Another thing to look out for, however, is knowledge of the Association of Chief Police Officers' guidelines, which are used as the de facto standard for digital forensics investigations worldwide and lay down four key principles for the gathering and usage of evidence.

But before even getting to the stage of hiring an expert, there are certain considerations that organisations themselves need to be aware of. The first and most important one is that computer evidence is very fragile and that it is easy to corrupt evidence by mishandling it. Simply turning on a Windows XP-based PC, for example, changes approximately 600 files of potential evidence such as dates and fields, which in one fell swoop become inadmissible in court.

Once a problem is suspected, it becomes important to preserve the potential crime scene and prevent the computer from being played about with further. If someone inexperienced fiddles around to try and find traces of illicit activity themselves, it immediately becomes too late to pursue the case because the chain of evidence has been destroyed.

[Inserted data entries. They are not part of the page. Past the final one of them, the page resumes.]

/-- Twelve entries just STALE, of equal ages; and twelve still FRESH, the transition of that millisecond not yet taken. -/
theorem witness_FullTableEvictsTheOldestOrRefuses :
    let s := atClock 4001000 (among (twelve 0) 0 0)
    let fresh := atClock 4000999 (among (twelve 0) 0 0)
    s.startup = .ready ∧ s.hearsWhole 0 (begun 20 3994000).toList = true ∧ fresh.hearsWhole 0 (begun 17 3994000).toList = true ∧ validAddress 0x0200 ∧
    (0x0200 : Address) ≠ s.config.address ∧ tableForm s.config.address s.peers ∧ (∀ q ∈ s.peers, q.address ≠ 0x0200) ∧
    s.peers.length = 12 ∧
    (∃ v ∈ s.peers, v.isFresh (s.takenAt 0).now = false ∧
      ∀ q ∈ s.peers, q.isFresh (s.takenAt 0).now = false → q.age (s.takenAt 0).now ≤ v.age (s.takenAt 0).now ∧
        (q.age (s.takenAt 0).now = v.age (s.takenAt 0).now → v.address.toNat ≤ q.address.toNat)) ∧
    (∀ q ∈ fresh.peers, q.isFresh (fresh.takenAt 0).now = true) ∧ fresh.isTruck = true ∧ fresh.degradedStands = false ∧
    (opened 0 fresh).degradedStands = true ∧ { fresh with config := feeder.config }.isTruck = false :=
  ⟨by decide, by decide, by decide, by unfold validAddress; decide, by decide, form_of_twelve 0, by decide, by decide,
    by decide, by decide, by decide, by decide, by decide, by decide⟩

/-- Hunting, transmitting and waiting; the own address and the two that are none. -/
theorem witness_DroppedFramesReachNoTable :
    let sending := { ready with link := { ready.link with transmitter := .sending ⟨0x0102, .depart⟩ 1000000 } }
    let hunting := { ready with link := { ready.link with assembler := .hunting, listenFrom := 996000 } }
    (ready.startup = .ready ∧ ready.mtxen = false ∧ ready.link.assembler = .waiting ∧ ready.config.address = 0x0102 ∧
      (0x0102 : Address) ≠ 0x0000 ∧ (0x0102 : Address) ≠ 0xFFFF) ∧
    (ready.receiving = true ∧ ready.link.listenFrom ≤ 0 ∧ 999740 + 260 ≤ ready.clock ∧
      headerFails ([0xA5, 0x01, 0, 0] ++ [13]) = false ∧ ([0xA5, 0x01, 0, 0] : List Byte).length < 6 + 13) ∧
    (ready.hearsWhole 1000000 (begun 7 998000).toList = true ∧ ready.hearsWhole 0 [999740] = true ∧
      ready.hearsWhole 0 [997480, 999740] = true ∧ ready.hearsWhole 0 [0, 260, 520, 780, 1040] = true) ∧
    (hunting.link.assembler = .hunting ∧ hunting.mtxen = false ∧
      following (max hunting.clock 0) hunting.link.listenFrom (begun 7 998000).toList = true ∧
      hunting.link.listenFrom + 2000 < max hunting.clock 0 ∧ max 998000 0 ≤ hunting.link.listenFrom + 2000 ∧
      ∀ x ∈ (begun 7 994000).toList, x < hunting.link.listenFrom) ∧
    sending.mtxen = true ∧ { ready with link := { ready.link with assembler := .hunting } }.link.assembler = .hunting ∧
    (0xA4 : Byte) ≠ 0xA5 ∧ ((0x05 : Byte) ≠ 0x01 ∧ (0x05 : Byte) ≠ 0x02 ∧ (0x05 : Byte) ≠ 0x03 ∧ (0x05 : Byte) ≠ 0x04) ∧
    (12 : Byte) ≠ 13 := by decide

/-- Also for `ShedPlacesItsHold` and `HoldsEndByReleaseOrExpiry`: the ends of the valid addresses. -/
theorem witness_DepartRemovesItsSender :
    ready.startup = .ready ∧ ready.hearsWhole 0 (begun 7 998000).toList = true ∧ ready.isTruck = true ∧
    ready.hearsWhole 0 (begun 10 997000).toList = true ∧ feeder.isTruck = false ∧
    feeder.hearsWhole 0 (begun 10 997000).toList = true ∧
    validAddress 0x0001 ∧ (0x0001 : Address) ≠ ready.config.address ∧ validAddress 0xFFFE ∧
    (0xFFFE : Address) ≠ ready.config.address := by
  unfold validAddress; decide

theorem witness_EntriesAgeAndTheOverflowEnds :
    let s := { among (twelve 0) 0 0 with share := { ready.share with overflowTimer := some 1000001 } }
    s.startup = .ready ∧ truckPeer 0x0201 0 1000 400 8 900 ∈ s.peers ∧
    (((2999 : Reading) - 0).toNat < 300 * 10 ∧ 300 * 10 < ((3001 : Reading) - 0).toNat ∧ ((3000 : Reading) - 0).toNat = 300 * 10) ∧
    s.share.overflowTimer = some 1000001 ∧
    1000001 ≤ max s.clock 1000001 ∧ max s.clock 1000000 < 1000001 := by decide

/-- Four holds, the first ending at 1500 ms. -/
def fourHolds : List Hold := [⟨0x0010, 1500, 1⟩, ⟨0x0011, 1600, 1⟩, ⟨0x0012, 1700, 2⟩, ⟨0x0013, 1700, 2⟩]

/-- A hold of 510 ms outlasts the first, one of 500 ms does not; three holds leave room; the origin 0x0010 has its hold. -/
theorem witness_ShedPlacesItsHold :
    let s := { active 1700 1700 with holds := fourHolds }
    (holdForm s.holds ∧ (51 : Half) ≠ 0 ∧ (∀ q ∈ s.holds, q.origin ≠ 0x0001) ∧ s.holds = ⟨0x0010, 1500, 1⟩ :: fourHolds.tail ∧
      fourHolds.tail.length = 3) ∧
    (∀ h ∈ s.holds, (h.expiry - (s.takenAt 0).now).toNat ≤ 5000) ∧
    (((1500 : Reading) - (s.takenAt 0).now).toNat < 10 * min 500 (51 : Half).toNat) ∧
    (10 * min 500 (50 : Half).toNat ≤ ((1500 : Reading) - (s.takenAt 0).now).toNat) ∧
    fourHolds.tail.length < 4 ∧ (∃ q ∈ s.holds, q.origin = 0x0010) ∧ ready.holds = [] := by
  unfold holdForm validAddress; decide

/-- At its expiry and 1 ms before. -/
theorem witness_HoldsEndByReleaseOrExpiry :
    let s := { atClock 1500000 ready with holds := fourHolds }
    (s.startup = .ready ∧ s.holds = ⟨0x0010, 1500, 1⟩ :: fourHolds.tail ∧ (s.takenAt 0).now = 1500) ∧
    ((1500 : Reading) - ((atClock 1499999 s).takenAt 0).now).toNat = 1 := by decide

theorem witness_HoldListKeepsItsOrder :
    holdForm fourHolds ∧ (∀ h ∈ fourHolds, (h.expiry - (1000 : Reading)).toNat ≤ 5000) ∧
    fourHolds.Pairwise (fun a b => (a.expiry - (1000 : Reading)).toNat < (b.expiry - (1000 : Reading)).toNat ∨
      (a.expiry - (1000 : Reading)).toNat = (b.expiry - (1000 : Reading)).toNat ∧ a.origin.toNat < b.origin.toNat) := by
  unfold holdForm validAddress; decide

theorem witness_ContactLeadsThroughListenToActive :
    let s := upWith .raising fun p => { p with qualTimer := some 1000001 }
    let l := { up .contact with share := { ready.share with phase := .listen, listenTimer := some 1000001 } }
    (s.startup = .ready ∧ s.panto.state = .raising ∧ s.panto.qualTimer = some 1000001 ∧ 1000001 ≤ max s.clock 1000001 ∧
      s.isTruck = true ∧ s.share.phase = .offline) ∧
    (l.startup = .ready ∧ l.share.phase = .listen ∧ l.share.listenTimer = some 1000001 ∧ max l.clock 1000000 < 1000001) := by
  decide

theorem witness_CrossingRequestActsInActiveAlone :
    let s := active 1700 1700
    (s.startup = .ready ∧ s.isTruck = true ∧ s.share.phase = .active ∧ s.mode ≠ .silent) ∧
    { s with link := { s.link with txEnable := false } }.mode = .silent ∧ ready.share.phase ≠ .active := by decide

/-- A truck crossing, in a sub-state, with a sweep begun at 0.999 s. -/
def crossing (sub : CrossSub) : State := { up .contact with
  share := { ready.share with phase := .crossing, crossSub := sub, crossTimer := some 1000001 } }

theorem witness_CrossingTimesOutToListen :
    let s := crossing .dead
    s.startup = .ready ∧ s.share.phase = .crossing ∧ s.share.crossTimer = some 1000001 ∧ 1000001 ≤ max s.clock 1000001 ∧
    max s.clock 1000000 < 1000001 := by decide

/-- Drained at the release current 40 and not at 41; dead at 299 and not at 300; live at 1700 and not at 1699. -/
theorem witness_SetsCarryTheCrossingForward :
    let s := crossing .dead
    let n (current voltage : Code) : State := { s.takenAt 0 with
      sweeper := (s.sweeper.publish (samples current voltage 300 2000)).finishSweep (max s.clock 0) }
    (s.startup = .ready ∧ s.isTruck = true ∧ s.share.phase = .crossing ∧ s.panto.state = .contact ∧
      s.sweeper.conversion = .sweep 999000 ∧ 999000 + 360 ≤ max s.clock 0 ∧ s.share.crossSub = .dead) ∧
    ((n 0 1700).validChannel 1 = true ∧ s.config.vMin ≤ (n 0 1700).code 1 ∧ (n 0 1699).code 1 < s.config.vMin) ∧
    ((n 40 299).code 0 ≤ s.config.releaseCurrent ∧ s.config.releaseCurrent < (n 41 299).code 0) ∧
    ((n 40 299).code 1 < s.config.vDead ∧ s.config.vDead ≤ (n 40 300).code 1) := by decide

/-- Below V_collapse at 1399; at it; V_min at 1700. -/
theorem witness_SetsDriveTheCollapseTimer :
    let s := State.reading (active 1700 1700) 0 1399
    let running := { s with share := { s.share with collapseTimer := some 1 } }
    let episodic := { s with share := { s.share with episode := true } }
    (s.isTruck = true ∧ s.share.phase ≠ .crossing ∧ s.validChannel 1 = true ∧ s.code 1 < s.config.vCollapse ∧
      s.share.collapseTimer = none ∧ s.share.phase = .active ∧ s.mode ≠ .silent ∧ s.share.episode = false) ∧
    running.share.collapseTimer ≠ none ∧ episodic.share.episode = true ∧
    s.config.vCollapse ≤ (State.reading s 0 1400).code 1 ∧ s.config.vMin ≤ (State.reading s 0 1700).code 1 ∧
    ¬ (s.validChannel 1 = true ∧ s.config.vMin ≤ (State.reading s 0 1699).code 1) := by decide

theorem witness_CollapseCallsTheOwnShed :
    let s := active 1700 1700
    let c := { s with share := { s.share with collapseTimer := some 1000001 } }
    (c.startup = .ready ∧ c.isTruck = true ∧ c.share.collapseTimer = some 1000001 ∧ 1000001 ≤ max c.clock 1000001 ∧
      c.link.txEnable = true ∧ c.config.address ≠ 0 ∧ 100 ≤ c.config.collapseHold ∧ c.config.collapseHold ≤ 5000 ∧
      c.holds = []) ∧
    { c with holds := fourHolds }.holds ≠ [] := by decide

theorem witness_TakingThePantographDownEndsSharing :
    let s := active 1700 1700
    (s.startup = .ready ∧ s.isTruck = true ∧ s.panto.state = .contact ∧ s.share.phase = .active ∧ s.mode ≠ .silent) ∧
    (up .contact).share.phase ≠ .active := by decide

As a result, the normal procedure for examiners is to isolate the machine by bagging and tagging it and placing it in a locked room so that they cannot be accused in court of polluting evidence. They subsequently take an image of the hard disk using specialised tools and analyse it in accordance with the parameters set by the customer. An audit log is also created so that a work trail can be followed and a report of the findings is submitted to the client at the end of the investigation.

A decision can then be taken based on the evidence as to whether to pursue legal action or not, but a rule of thumb is to assume that the case will go to court and to approach the matter with that in mind from the outset.

In the commercial sphere, many such investigations simply comprise searching through emails and documents or looking for evidence of files being downloaded or copied, but it can also include searching for items that have been deleted in an attempt by miscreants to cover their tracks.

As Simon Janes, international operations director at digital forensics consultancy, ibas, points out: "Much of the real value evidence is not what you'd find on the screen. It's often in the system files and unallocated areas where you find the real facts so you have to know what you're doing."

One of the problems with undertaking investigations of this type, however, is that it can cause disruption to the business, especially if a number of machines are involved, and so it has to be worth the organisation's while to make such a serious commitment.

As to what the future holds, meanwhile, it seems probable that over the next three to five years, as risk mitigation continues to creep higher up the corporate agenda, digital forensics will become more commonplace as companies of all sizes discover that incident management is no longer enough.

This is not least because digital technologies, ranging from mobile phones to PDAs and global positioning systems in cars, are becoming ever more integrated into people's daily lives and so demand for specialists that can analyse data to establish exactly what happened, how and when is only likely to grow.

As Douglas concludes: "When the outcome has a high stake, then it becomes only natural that the boardroom will want to deploy every tool that it can in order to get a handle on the situation."